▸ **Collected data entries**
-------------------------

-- ==== Sys2Proof/Laws/Kept.lean ====
section
/-! SUPPORT. What no event touches: the tie-offs, the time base, the forwarded write and the queue of waiting commands. One lemma per
shared operation. -/

namespace Sys2Proof.Machine

/-- `t` has the tie-offs, the time base, the forwarded write and the waiting commands of `s`. -/
structure Kept (s t : State) : Prop where
  pif : t.pif = s.pif
  tb : t.tb = s.tb
  revision : t.eru.revision = s.eru.revision
  write : t.ports.write = s.ports.write
  pending : t.pending = s.pending

theorem Kept.refl (s : State) : Kept s s := ⟨rfl, rfl, rfl, rfl, rfl⟩

theorem Kept.trans {s t u : State} (h : Kept s t) (k : Kept t u) : Kept s u :=
  ⟨k.pif.trans h.pif, k.tb.trans h.tb, k.revision.trans h.revision, k.write.trans h.write, k.pending.trans h.pending⟩

theorem Kept.before {s t u : State} (k : Kept t u) (h : Kept s t) : Kept s u := h.trans k

/-- An operation that keeps every state it is applied to keeps it over a list. -/
theorem Kept.foldl {α : Type} {f : State → α → State} (h : ∀ s a, Kept s (f s a)) (l : List α) (s : State) :
    Kept s (l.foldl f s) := by
  induction l generalizing s with
  | nil => exact Kept.refl s
  | cons a l ih => exact (h s a).trans (ih _)

theorem kept_setSlot (s : State) (n : Fin 8) (x : Slot) : Kept s (s.setSlot n x) := ⟨rfl, rfl, rfl, rfl, rfl⟩
theorem kept_setQueue (s : State) (q : List (Fin 8)) : Kept s (s.setQueue q) := ⟨rfl, rfl, rfl, rfl, rfl⟩
theorem kept_setTimers (s : State) (n : Fin 8) (x : SlotTimers) : Kept s (s.setTimers n x) := ⟨rfl, rfl, rfl, rfl, rfl⟩
theorem kept_setTicket (s : State) (k : Fin 16) (x : Ticket) : Kept s (s.setTicket k x) := ⟨rfl, rfl, rfl, rfl, rfl⟩
theorem kept_setPosition (s : State) (p : Position) (x : PositionState) : Kept s (s.setPosition p x) := by
  cases p <;> exact ⟨rfl, rfl, rfl, rfl, rfl⟩
theorem kept_raiseFlag (s : State) (e : Event) : Kept s (raiseFlag s e) := ⟨rfl, rfl, rfl, rfl, rfl⟩
theorem kept_growTally (s : State) (k : TallyKind) (a : Nat) : Kept s (growTally s k a) := ⟨rfl, rfl, rfl, rfl, rfl⟩
theorem kept_reportEvent (s : State) (e : Event) (k : TallyKind) : Kept s (reportEvent s e k) := ⟨rfl, rfl, rfl, rfl, rfl⟩
theorem kept_takeSnapshot (s : State) : Kept s (takeSnapshot s) := by
  constructor <;> simp only [takeSnapshot]
theorem kept_freeSlot (s : State) (n : Fin 8) : Kept s (freeSlot s n) := ⟨rfl, rfl, rfl, rfl, rfl⟩

/-! ### TE and STU -/

theorem kept_reevaluateCongestion (s : State) : Kept s (reevaluateCongestion s) := by
  unfold reevaluateCongestion
  dsimp only
  split <;> exact ⟨rfl, rfl, rfl, rfl, rfl⟩

theorem kept_countWarmup (s : State) : Kept s (countWarmup s) := by
  constructor <;> simp only [countWarmup]

theorem kept_takePassedSample (s : State) (x : Sample) : Kept s (takePassedSample s x) := by
  unfold takePassedSample
  have h : ∀ (t : State) (y : Te), Kept t { t with te := y } := fun t y => by constructor <;> rfl
  exact ((h s _).trans (h _ _)).trans ((kept_reevaluateCongestion _).trans ((h _ _).trans (kept_countWarmup _)))

theorem kept_takeSample (s : State) (x : Sample) : Kept s (takeSample s x) := by
  unfold takeSample
  split
  · exact kept_growTally s _ _
  · exact kept_takePassedSample s x

theorem kept_consume (s : State) (n : Fin 8) : Kept s (consume s n) := by
  unfold consume consumptionTest
  split
  · exact (kept_freeSlot s n).trans (kept_reportEvent _ _ _)
  · exact kept_freeSlot s n

theorem kept_landRead (s : State) (n : Fin 8) : Kept s (landRead s n) := by
  unfold landRead
  dsimp only
  split
  · exact Kept.refl s
  · split
    · exact (kept_consume _ n).before ⟨rfl, rfl, rfl, rfl, rfl⟩
    · exact ⟨rfl, rfl, rfl, rfl, rfl⟩

theorem kept_land (s : State) (n : Fin 8) : Kept s (land s n) := by
  unfold land
  dsimp only
  exact (kept_landRead _ n).before ((kept_growTally _ _ _).before ((kept_takeSample _ _).before ⟨rfl, rfl, rfl, rfl, rfl⟩))

theorem kept_landIfFull (s : State) (n : Fin 8) : Kept s (landIfFull s n) := by
  unfold landIfFull
  split
  · exact kept_land s n
  · exact Kept.refl s

theorem kept_fillObservation (s : State) (n : Fin 8) (low fillEnd : Nat) : Kept s (fillObservation s n low fillEnd) := by
  unfold fillObservation
  dsimp only
  split
  · exact (kept_landIfFull _ n).before ⟨rfl, rfl, rfl, rfl, rfl⟩
  · exact Kept.refl s

theorem kept_drainObservation (s : State) (n : Fin 8) (drainEnd : Nat) : Kept s (drainObservation s n drainEnd) := by
  unfold drainObservation
  split
  · unfold drainUnlanded
    dsimp only
    split <;> exact ⟨rfl, rfl, rfl, rfl, rfl⟩
  · split
    · unfold drainLanded
      dsimp only
      split
      · exact Kept.refl s
      · split
        · exact (kept_consume _ n).before ⟨rfl, rfl, rfl, rfl, rfl⟩
        · exact ⟨rfl, rfl, rfl, rfl, rfl⟩
    · exact Kept.refl s

theorem kept_declareLength (s : State) (n : Fin 8) (v : Nat) : Kept s (declareLength s n v) := by
  unfold declareLength
  dsimp only
  split
  · exact (kept_landIfFull _ n).before ⟨rfl, rfl, rfl, rfl, rfl⟩
  · exact (kept_setSlot s n _).trans (kept_landIfFull _ n)

/-! ### VU -/

theorem kept_noteRung (s : State) (rung : Nat) : Kept s (noteRung s rung) := by
  unfold noteRung
  dsimp only
  split <;> exact ⟨rfl, rfl, rfl, rfl, rfl⟩

theorem kept_capFitGo (s : State) (q : Request) (rung : Nat) : Kept s (capFitGo s q rung).2 := by
  unfold capFitGo
  split
  · exact kept_growTally s _ _
  · split
    · exact kept_growTally s _ _
    · exact (kept_noteRung _ _).before ⟨rfl, rfl, rfl, rfl, rfl⟩

theorem kept_decideFetch (s : State) (q : Request) : Kept s (decideFetch s q).2 := by
  have h : Kept s (if !requestValid s.windows q then refuse s (plainVerdict s .badreq q.stamp)
    else
      match s.liveHolding q.segment with
      | some n => refuse s (namingVerdict s .duplicate q.stamp n (s.slot n).rung)
      | none =>
        match s.overlapping q with
        | some n => refuse s (namingVerdict s .overlap q.stamp n 0)
        | none =>
          if s.lowestFree.isNone then refuse s (plainVerdict s .full q.stamp)
          else if s.setup.bFull ≤ s.bufferLevel then
            ({ timedVerdict s .hold q.stamp with holdUnits := holdUnits s.bufferLevel s.setup.bTarget },
              growTally s .holds 1)
          else capFitGo s q (rungStep s)).2 := by
    split
    · exact kept_growTally s _ _
    · split
      · exact kept_growTally s _ _
      · split
        · exact kept_growTally s _ _
        · split
          · exact kept_growTally s _ _
          · split
            · exact kept_growTally s _ _
            · exact kept_capFitGo s q _
  unfold decideFetch
  cases s.sc.governor <;> first | exact Kept.refl s | exact h

theorem kept_decideLength (s : State) (q : Request) : Kept s (decideLength s q).2 := by
  unfold decideLength
  split
  · exact kept_growTally s _ _
  · split
    · exact Kept.refl s
    · split
      · exact Kept.refl s
      · split
        · exact Kept.refl s
        · exact kept_declareLength s _ _

theorem kept_decideDrop (s : State) (q : Request) : Kept s (decideDrop s q).2 := by
  unfold decideDrop
  split
  · exact Kept.refl s
  · exact kept_freeSlot s _

theorem kept_decideRefetch (s : State) (q : Request) (old : Slot) : Kept s (decideRefetch s q old).2 := by
  unfold decideRefetch
  split
  · exact kept_growTally s _ _
  · split
    · exact kept_growTally s _ _
    · exact kept_capFitGo s q _

theorem kept_decideReplace (s : State) (q : Request) : Kept s (decideReplace s q).2 := by
  unfold decideReplace
  split <;> try exact Kept.refl s
  all_goals
    split
    · exact Kept.refl s
    · split
      · exact kept_growTally s _ _
      · exact (kept_freeSlot s _).trans (kept_decideRefetch _ q _)

theorem kept_decideRequest (s : State) (q : Request) : Kept s (decideRequest s q).2 := by
  unfold decideRequest
  split
  · exact kept_decideFetch s q
  · split
    · exact kept_decideLength s q
    · split
      · exact kept_decideDrop s q
      · split
        · exact kept_decideReplace s q
        · exact kept_growTally s _ _

theorem kept_closeTicket (s : State) (k : Fin 16) : Kept s (closeTicket s k) := by
  unfold closeTicket
  dsimp only
  split
  · exact kept_setTicket s k _
  · split
    · exact Kept.refl s
    · exact (kept_decideRequest s _).trans (kept_setTicket _ k _)

theorem kept_requestRun (s : State) (k : Fin 16) (bytes : List (Nat × Byte)) : Kept s (requestRun s k bytes) := by
  unfold requestRun
  split
  · exact (kept_setTicket s k _).trans (kept_closeTicket _ k)
  · exact kept_setTicket s k _

/-! ### SC and CCU -/

theorem kept_noteDirective (s : State) (code : Byte) (entry : Nat) (reason : DirectiveReason) :
    Kept s (noteDirective s code entry reason) := ⟨rfl, rfl, rfl, rfl, rfl⟩

theorem kept_takeRestart (s : State) : Kept s (takeRestart s) :=
  (kept_takeSnapshot _).before ⟨rfl, rfl, rfl, rfl, rfl⟩

theorem kept_takeEntry (s : State) (code : Byte) (argument : BitVec 32) (entry : Nat) :
    Kept s (takeEntry s code argument entry) := by
  have arm : Kept s (takeArm s entry) := by unfold takeArm; split <;> exact ⟨rfl, rfl, rfl, rfl, rfl⟩
  have suspend : Kept s (takeSuspend s entry) := by unfold takeSuspend; split <;> exact ⟨rfl, rfl, rfl, rfl, rfl⟩
  have resume : Kept s (takeResume s entry) := by unfold takeResume; split <;> exact ⟨rfl, rfl, rfl, rfl, rfl⟩
  have teardown : Kept s (takeTeardown s entry) := by unfold takeTeardown; split <;> exact ⟨rfl, rfl, rfl, rfl, rfl⟩
  have seed : Kept s (seedEstimates s argument) := by
    unfold seedEstimates clearCongestion
    dsimp only
    split
    · exact (kept_reevaluateCongestion _).before ⟨rfl, rfl, rfl, rfl, rfl⟩
    · split <;> exact ⟨rfl, rfl, rfl, rfl, rfl⟩
  unfold takeEntry
  repeat' split
  all_goals first | assumption | exact ⟨rfl, rfl, rfl, rfl, rfl⟩

theorem kept_takeEntries (s : State) (entry : Nat) (l : List (Byte × BitVec 32)) : Kept s (takeEntries s entry l) := by
  induction l generalizing s entry with
  | nil => exact Kept.refl s
  | cons x rest ih =>
    obtain ⟨code, argument⟩ := x
    unfold takeEntries
    split
    · exact Kept.refl s
    · split
      · exact kept_takeRestart s
      · exact (kept_takeEntry s code argument entry).trans (ih _ _)

theorem kept_readinessTest (s : State) : Kept s (readinessTest s) := by
  unfold readinessTest
  split <;> exact ⟨rfl, rfl, rfl, rfl, rfl⟩

theorem kept_warmupTest (s : State) : Kept s (warmupTest s) := by
  unfold warmupTest
  split <;> exact ⟨rfl, rfl, rfl, rfl, rfl⟩

theorem kept_reportRejection (s : State) (p : Position) (reason : RejectReason) : Kept s (reportRejection s p reason) :=
  ⟨rfl, rfl, rfl, rfl, rfl⟩

theorem kept_settleExpires (s : State) (p : Position) : Kept s (settleExpires s p) := by
  unfold settleExpires
  dsimp only
  split
  · exact (kept_setPosition s p _).trans (kept_reportRejection _ p _)
  · exact kept_setPosition s p _

theorem kept_adoptRecord (s : State) (p : Position) : Kept s (adoptRecord s p) := by
  have content : Kept s (adoptContent s p) := by cases p <;> exact ⟨rfl, rfl, rfl, rfl, rfl⟩
  have stamps : ∀ t, Kept t (stampAdopted t p) := fun t => by cases p <;> exact ⟨rfl, rfl, rfl, rfl, rfl⟩
  have after : ∀ t, Kept t (afterAdoption t p) := fun t => by
    cases p
    · exact (kept_readinessTest t).trans (kept_warmupTest _)
    · exact kept_readinessTest t
    · exact kept_readinessTest t
    · exact kept_takeEntries t 0 _
  exact content.trans ((stamps _).trans (after _))

theorem kept_evaluate (s : State) (p : Position) : Kept s (evaluate s p) := by
  unfold evaluate rejectRecord
  dsimp only
  split
  · exact kept_setPosition s p _
  · split
    · exact kept_setPosition s p _
    · split
      · exact kept_setPosition s p _
      · split
        · exact (kept_setPosition s p _).trans (kept_reportRejection _ p _)
        · split
          · exact (kept_setPosition s p _).trans (kept_reportRejection _ p _)
          · exact kept_adoptRecord s p

theorem kept_controlRun (s : State) (p : Position) (bytes : List (Nat × Byte)) : Kept s (controlRun s p bytes) :=
  (kept_evaluate _ p).before ⟨rfl, rfl, rfl, rfl, rfl⟩

/-! ### Runs and expiries -/

theorem kept_handRuns {take : Area → List (Nat × Byte) → State → State} (h : ∀ area run s, Kept s (take area run s))
    (fuel : Nat) (bytes : List (Nat × Byte)) (s : State) : Kept s (handRuns take fuel bytes s) := by
  induction fuel generalizing bytes s with
  | zero => exact Kept.refl s
  | succ fuel ih =>
    cases bytes with
    | nil => exact Kept.refl s
    | cons ab rest => exact (h _ _ s).trans (ih _ _)

theorem kept_takeWriteRun (fills : Bool) (area : Area) (run : List (Nat × Byte)) (s : State) :
    Kept s (takeWriteRun fills area run s) := by
  cases area <;> simp only [takeWriteRun] <;>
    first
      | exact Kept.refl s
      | exact kept_controlRun s _ _
      | exact kept_requestRun s _ _
      | (split
         · exact kept_fillObservation s _ _ _
         · exact Kept.refl s)

theorem kept_takeReadRun (drains : Bool) (area : Area) (run : List (Nat × Byte)) (s : State) :
    Kept s (takeReadRun drains area run s) := by
  cases area <;> simp only [takeReadRun] <;>
    first
      | exact Kept.refl s
      | (split
         · exact kept_drainObservation s _ _
         · exact Kept.refl s)

/-- A write observed changes none of what no event touches (R19). -/
theorem kept_observeWrite (s : State) (w : BusWrite) : Kept s (observeWrite s w) :=
  kept_handRuns (kept_takeWriteRun _) _ _ s

/-- A read response observed changes none of what no event touches. -/
theorem kept_observeRead (s : State) (r : ReadResponse) : Kept s (observeRead s r) := by
  unfold observeRead snapshotIfHeader
  dsimp only
  split
  · exact (kept_takeSnapshot s).trans (kept_handRuns (kept_takeReadRun _) _ _ _)
  · exact kept_handRuns (kept_takeReadRun _) _ _ s

theorem kept_advise (s : State) (n : Fin 8) : Kept s (advise s n) := ⟨rfl, rfl, rfl, rfl, rfl⟩

theorem kept_stallExpires (s : State) (n : Fin 8) : Kept s (stallExpires s n) := by
  unfold stallExpires
  dsimp only
  split
  · exact (kept_advise _ n).before ⟨rfl, rfl, rfl, rfl, rfl⟩
  · exact ⟨rfl, rfl, rfl, rfl, rfl⟩

theorem kept_checkExpires (s : State) (n : Fin 8) : Kept s (checkExpires s n) := by
  unfold checkExpires
  dsimp only
  split
  · split
    · exact kept_advise s n
    · exact kept_setTimers s n _
  · exact kept_setTimers s n _

theorem kept_graceExpires (s : State) (n : Fin 8) : Kept s (graceExpires s n) :=
  ⟨rfl, rfl, rfl, rfl, rfl⟩

theorem kept_slotExpiries (s : State) (n : Fin 8) : Kept s (slotExpiries s n) := by
  have stall : Kept s (stallIfDue s n) := by
    unfold stallIfDue
    split
    · exact kept_stallExpires s n
    · exact Kept.refl s
  have check : ∀ t, Kept t (checkIfDue t n) := fun t => by
    unfold checkIfDue
    split
    · exact kept_checkExpires t n
    · exact Kept.refl t
  have grace : ∀ t, Kept t (graceIfDue t n) := fun t => by
    unfold graceIfDue
    split
    · exact kept_graceExpires t n
    · exact Kept.refl t
  exact stall.trans ((check _).trans (grace _))

theorem kept_settleExpiries (s : State) : Kept s (settleExpiries s) := by
  unfold settleExpiries
  split
  · exact Kept.refl s
  · exact kept_settleExpires s _
  · exact ((Kept.foldl kept_settleExpires _ s).trans (kept_settleExpires _ _)).trans ⟨rfl, rfl, rfl, rfl, rfl⟩

/-- The due expiries change none of what no event touches. -/
theorem kept_takeDueExpiries (s : State) : Kept s (takeDueExpiries s) :=
  (kept_settleExpiries s).trans (Kept.foldl kept_slotExpiries _ _)

end Sys2Proof.Machine
end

-------------------------

▸ **Problem statement**
If a line in the records holds the string "fills", count it, and give only the total.

▸ **Response to this task**
2